The storage medium is a computer readable storage medium, and the computer program is stored in the computer readable storage medium, and when executed by a processor, the computer program can implement the steps of the above-mentioned method embodiments. Wherein the computer program comprises computer program code which may be in source code form, object code form, executable file or some intermediate form etc. The computer readable medium may include: any entity or device capable of carrying the computer program code, a recording medium, a U disk, a removable hard disk, a magnetic disk, an optical disk, a computer Memory, a Read-Only Memory (ROM), a random access Memory (RAM, random Access Memory), an electrical carrier signal, a telecommunications signal, a software distribution medium, and so forth.
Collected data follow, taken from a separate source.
-- ==== Sys2Proof/Tests/Slice0.lean ====
section
/-! SUPPORT. The model's own tests. Every expected value is written out from spec/ (mostly 95_test_vectors.md, whose
names E, K, X, Z, V and S are cited), and the witnesses that the statements' hypotheses can be met. -/

namespace Sys2Proof.Tests

open Sys2Proof Sys2Proof.Machine Sys2Proof.Safety

/-- A state with these registers, both latencies 1, and nothing on the ports. -/
def at_ (crc : Octet) (m : Bool) : State := { State.reset with crc := crc, matchFlag := m }

/-- The state an outcome goes on to. -/
def nextOf : Result → Option State
  | .next s => some s
  | .fault _ => none
  | .refused _ => none

/-- The registers and the response after one request. -/
def after (w : ReqWord) (s : State) : Option (Octet × Bool × Option Response) :=
  (nextOf (serve w s)).map fun t => (t.crc, t.matchFlag, t.rsp)

/-! ### Ill-formed lines are refused, one for each check (R63) -/

theorem test_flag_out_of_range : (Line.cmdMeas 2 0 0).wellFormed = false := by decide
theorem test_second_flag_out_of_range : (Line.cmdMeas 0 2 0).wellFormed = false := by decide
theorem test_third_flag_out_of_range : (Line.cmdMeas 1 1 2).wellFormed = false := by decide
theorem test_absorb_out_of_range : (Line.crcAbsorb 256).wellFormed = false := by decide
theorem test_check_out_of_range : (Line.crcCheck 256).wellFormed = false := by decide
theorem test_req_out_of_range : (Line.req 4096).wellFormed = false := by decide
theorem test_compute_out_of_range : (Line.crcCompute [0, 256]).wellFormed = false := by decide
theorem test_validate_out_of_range : (Line.crcValidate [255] 256).wellFormed = false := by decide
theorem test_group_out_of_range : (Line.crcGroup 0 256 0).wellFormed = false := by decide
theorem test_edges_in_range : (Line.crcValidate [0, 255] 255).wellFormed = true := by decide

/-! ### Decoding: words written out from R59; illegal words X1 to X12 -/

theorem test_decode_sleep : decode 0b000000000000 = .ok .cmdSleep := by decide
theorem test_decode_wake : decode 0b000100000000 = .ok .cmdWake := by decide
theorem test_decode_reset : decode 0b001000000000 = .ok .cmdReset := by decide
theorem test_decode_readid : decode 0b001100000000 = .ok .cmdReadId := by decide
theorem test_decode_meas_cs_is_bit_2 : decode 0b010000000100 = .ok (.cmdMeas true false false) := by decide
theorem test_decode_meas_hf_is_bit_0 : decode 0b010000000001 = .ok (.cmdMeas false false true) := by decide
theorem test_decode_init : decode 0b100000000000 = .ok .crcInit := by decide
theorem test_decode_absorb : decode 0b100110111110 = .ok (.crcAbsorb 0xBE) := by decide
theorem test_decode_check : decode 0b101010010011 = .ok (.crcCheck 0x93) := by decide
theorem test_decode_read : decode 0b101100000000 = .ok .crcRead := by decide
theorem test_illegal_words : [0x001, 0x180, 0x2FF, 0x301, 0x408, 0x480, 0x500, 0x7FF, 0x801, 0xB01, 0xC00, 0xFFF].all
    illegalRequest = true := by decide
theorem test_decode_illegal_operand : decode 0x801 = .error .operandNotZero := by decide
theorem test_decode_illegal_flags : decode 0x408 = .error .measHighBits := by decide
theorem test_decode_reserved : decode 0x7FF = .error .reservedOpcode := by decide
theorem test_nearest_legal_words : [0x000, 0x100, 0x200, 0x300, 0x407, 0x400, 0x800, 0xB00, 0xAFF].all
    (fun w => !illegalRequest w) = true := by decide
theorem test_table_word : decodeTableWord 16 0x0406 = some (.cmdMeas true true false) := by decide
theorem test_table_word_too_wide : decodeTableWord 16 0x1000 = none := by decide

/-! ### The checksum functions: V1 to V4, S1, S7 -/

theorem test_bit_steps : [0x00, 0x01, 0x40, 0x7F, 0x80, 0x81, 0x98, 0xC0, 0xFF].map crc8Bit
    = [0x00, 0x02, 0x80, 0xFE, 0x31, 0x33, 0x01, 0xB1, 0xCF] := by decide
theorem test_octet_steps : [crc8Octet 0xFF 0xBE, crc8Octet 0x0C 0xEF, crc8Octet 0xFF 0x00, crc8Octet 0xFF 0x64]
    = [0x0C, 0x92, 0xAC, 0xD3] := by decide
theorem test_compute_vectors : [compute [], compute [0x12, 0x34], compute [0xEF, 0xBE], compute [0x64, 0x62],
    compute [0x5C, 0x32], compute [0xBE, 0xEF, 0x92]] = [0xFF, 0x37, 0xCE, 0x8E, 0x75, 0x00] := by decide +kernel
theorem test_compute_digits : compute [0x31, 0x32, 0x33, 0x34, 0x35, 0x36, 0x37, 0x38, 0x39] = 0xF7 := by decide +kernel
theorem test_table_V4_length : crcTableV4.length = 256 := by decide +kernel
theorem test_table_V4_last_row : (crcTableV4.drop 240) = [0xF0, 0xF1, 0xF2, 0xF3, 0xF4, 0xF5, 0xF6, 0xF7,
    0xF8, 0xF9, 0xFA, 0xFB, 0xFC, 0xFD, 0xFE, 0xFF].map crcT := by decide

/-! ### One operation: E1 to E12 and K1 to K14 -/

theorem test_E1 : after 0x000 (at_ 0x5A true) = some (0x5A, true, some ⟨false, 0xB098⟩) := by decide
theorem test_E2 : after 0x100 (at_ 0x5A true) = some (0x5A, true, some ⟨false, 0x3517⟩) := by decide
theorem test_E3 : after 0x200 (at_ 0x5A true) = some (0x5A, true, some ⟨false, 0x805D⟩) := by decide
theorem test_E4 : after 0x300 (at_ 0x5A true) = some (0x5A, true, some ⟨false, 0xEFC8⟩) := by decide
theorem test_E5_to_E12 : (List.range 8).map (fun k => (after (0x400 + BitVec.ofNat 12 k) (at_ 0x5A true)))
    = [0x7866, 0x58E0, 0x609C, 0x401A, 0x7CA2, 0x5C24, 0x6458, 0x44DE].map
      (fun d => some (0x5A, true, some ⟨false, d⟩)) := by decide
theorem test_K1 : after 0x800 (at_ 0x92 true) = some (0xFF, false, some ⟨false, 0x00FF⟩) := by decide
theorem test_K4 : after 0x9EF (at_ 0x0C false) = some (0x92, false, some ⟨false, 0x0092⟩) := by decide
theorem test_K5 : after 0x900 (at_ 0xFF true) = some (0xAC, false, some ⟨false, 0x00AC⟩) := by decide
theorem test_K9 : after 0xA92 (at_ 0x92 false) = some (0x92, true, some ⟨false, 0x0001⟩) := by decide
theorem test_K10 : after 0xA93 (at_ 0x92 true) = some (0x92, false, some ⟨false, 0x0000⟩) := by decide
theorem test_K12 : after 0xB00 (at_ 0x92 true) = some (0x92, true, some ⟨false, 0x0092⟩) := by decide
theorem test_X5 : after 0x408 (at_ 0x5A true) = some (0x5A, true, some ⟨true, 0x0000⟩) := by decide
theorem test_X11 : after 0xC00 (at_ 0x5A true) = some (0x5A, true, some ⟨true, 0x0000⟩) := by decide
theorem test_pack_error : Response.pack ⟨true, 0x0000⟩ = 0x10000 := by decide
theorem test_wire_wake : wire 0x3517 = (0x35, 0x17) := by decide

/-! ### One clock cycle: Z1 and the port trace of 95_test_vectors.md section 4 -/

/-- The state in one cycle, with what the host drives in it. -/
def driven (s : State) (rst v : Bool) (w : ReqWord) : State := { s with inputs := [⟨rst, v, w⟩] }

theorem test_Z1 : (nextOf (step (driven (at_ 0x92 true) true true 0x9BE))).map State.outputs
    = some ⟨true, false, none, 0xFF, false⟩ := by decide
theorem test_trace_cycle_1 : (nextOf (step (driven State.reset false true 0x9BE))).map State.outputs
    = some ⟨true, true, some 0x0000C, 0x0C, false⟩ := by decide
theorem test_trace_cycle_4 : (nextOf (step (driven (at_ 0x92 true) false false 0x000))).map State.outputs
    = some ⟨true, false, none, 0x92, true⟩ := by decide
theorem test_trace_cycle_5 : (nextOf (step (driven (at_ 0x92 true) false true 0x801))).map State.outputs
    = some ⟨true, true, some 0x10000, 0x92, true⟩ := by decide

/-- A block whose `LAT_CRC` is 8, as in the note under that trace. -/
def slow : State := { State.reset with build := ⟨0, 7⟩ }

theorem test_slow_accepts : (nextOf (step (driven slow false true 0x9BE))).map
    (fun t => (t.inFlight, t.outputs.reqReady, t.crc)) = some (some ⟨0x9BE, 6⟩, false, 0xFF) := by decide
theorem test_slow_completes : (nextOf (step { slow with inFlight := some ⟨0x9BE, 0⟩ })).map State.outputs
    = some ⟨true, true, some 0x0000C, 0x0C, false⟩ := by decide
theorem test_reset_drops_operation : (nextOf (step (driven { slow with inFlight := some ⟨0x9BE, 0⟩ } true false 0))).map
    State.outputs = some ⟨true, false, none, 0xFF, false⟩ := by decide
theorem test_fetch_word_after_reset : (nextOf (step (State.reset.withFetchWord 16 0x0407))).map (·.rsp)
    = some (some ⟨false, 0x44DE⟩) := by decide
theorem test_fetch_word_slow : (nextOf (step (slow.withFetchWord 16 0x0900))).map (·.crc) = some 0xAC := by decide

/-! ### The assembler: R63, R64 -/

theorem test_assemble_meas : assemble (.cmdMeas 1 1 0) = some [0x406] := by decide
theorem test_assemble_refuses : assemble (.crcCheck 256) = none := by decide
theorem test_assemble_group : assemble (.crcGroup 0xBE 0xEF 0x92) = some [0x800, 0x9BE, 0x9EF, 0xA92] := by decide
theorem test_assemble_named : assemble (.measNamed true false true) = some [0x403] := by decide
theorem test_read_meas : readLine "CMD.MEAS 1, 0b1, 0 ; a comment".toList = some (some (.cmdMeas 1 1 0)) := by decide
theorem test_read_hex : readLine "  CRC.ABSORB 0xBE".toList = some (some (.crcAbsorb 0xBE)) := by decide
theorem test_read_validate : readLine "CRC.VALIDATE 0xBE, 239 ; 0x92 ; good".toList
    = some (some (.crcValidate [0xBE, 0xEF] 0x92)) := by decide
theorem test_read_comment : readLine "; nothing here".toList = some none := by decide
theorem test_read_unknown : readLine "CRC.XOR 1".toList = none := by decide
theorem test_read_missing_operand : readLine "CRC.GROUP 1, 2".toList = none := by decide

/-! ### The host's use: programs P2 and P3 of 95_test_vectors.md, from their responses -/

theorem test_good_frame : measured false ⟨⟨0x64, 0x62, 0x8E⟩, ⟨0x5C, 0x32, 0x75⟩⟩
    ([0x7866, 0x00FF, 0x00D3, 0x008E, 0x0001, 0x00FF, 0x00AF, 0x0075, 0x0001].map (⟨false, ·⟩))
    = .codes 0x6462 0x5C32 := by decide
theorem test_corrupted_frame : measured true ⟨⟨0x5C, 0x32, 0x75⟩, ⟨0x64, 0x63, 0x8E⟩⟩
    ([0x58E0, 0x00FF, 0x00AF, 0x0075, 0x0001, 0x00FF, 0x00D3, 0x00BF, 0x0000].map (⟨false, ·⟩))
    = .checksumFault := by decide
While the foregoing is directed to the preferred embodiments of the present invention, it will be appreciated by those skilled in the art that changes and modifications may be made without departing from the principles of the invention, such changes and modifications are also intended to be within the scope of the invention.

Claims

1. A commodity area detection method, comprising:

2. The commodity area detection method according to claim 1, wherein the image area detection model comprises: the feature extraction layer, the feature association layer and the rectangular frame prediction head;

3. The method of claim 1, wherein the training of the image area detection model comprises:

4. A commodity area detection method according to claim 3, wherein said calculating learning target values for the positive and negative samples, respectively, comprises:

5. A method for detecting a commodity area according to claim 3, wherein the loss function of the image area detection model to be trained is specifically:

6. A commodity area detection method according to claim 3, wherein said generating a detection frame for said partial image to be detected corresponding to said panoramic image to be detected comprises:

7. The commodity area detection method according to claim 1, wherein 60% of the samples are trained in a strong supervised training manner and 40% of the samples are trained in a self-supervised training manner when the image area detection model to be trained is iteratively trained.

8. A commodity area detecting apparatus, comprising:

9. A terminal device comprising a processor, a memory and a computer program stored in the memory and configured to be executed by the processor, the processor implementing a commodity area detection method according to any one of claims 1 to 7 when the computer program is executed.

10. A computer readable storage medium, characterized in that the computer readable storage medium comprises a stored computer program, wherein the computer program, when run, controls a device in which the computer readable storage medium is located to perform a commodity area detection method according to any one of claims 1 to 7.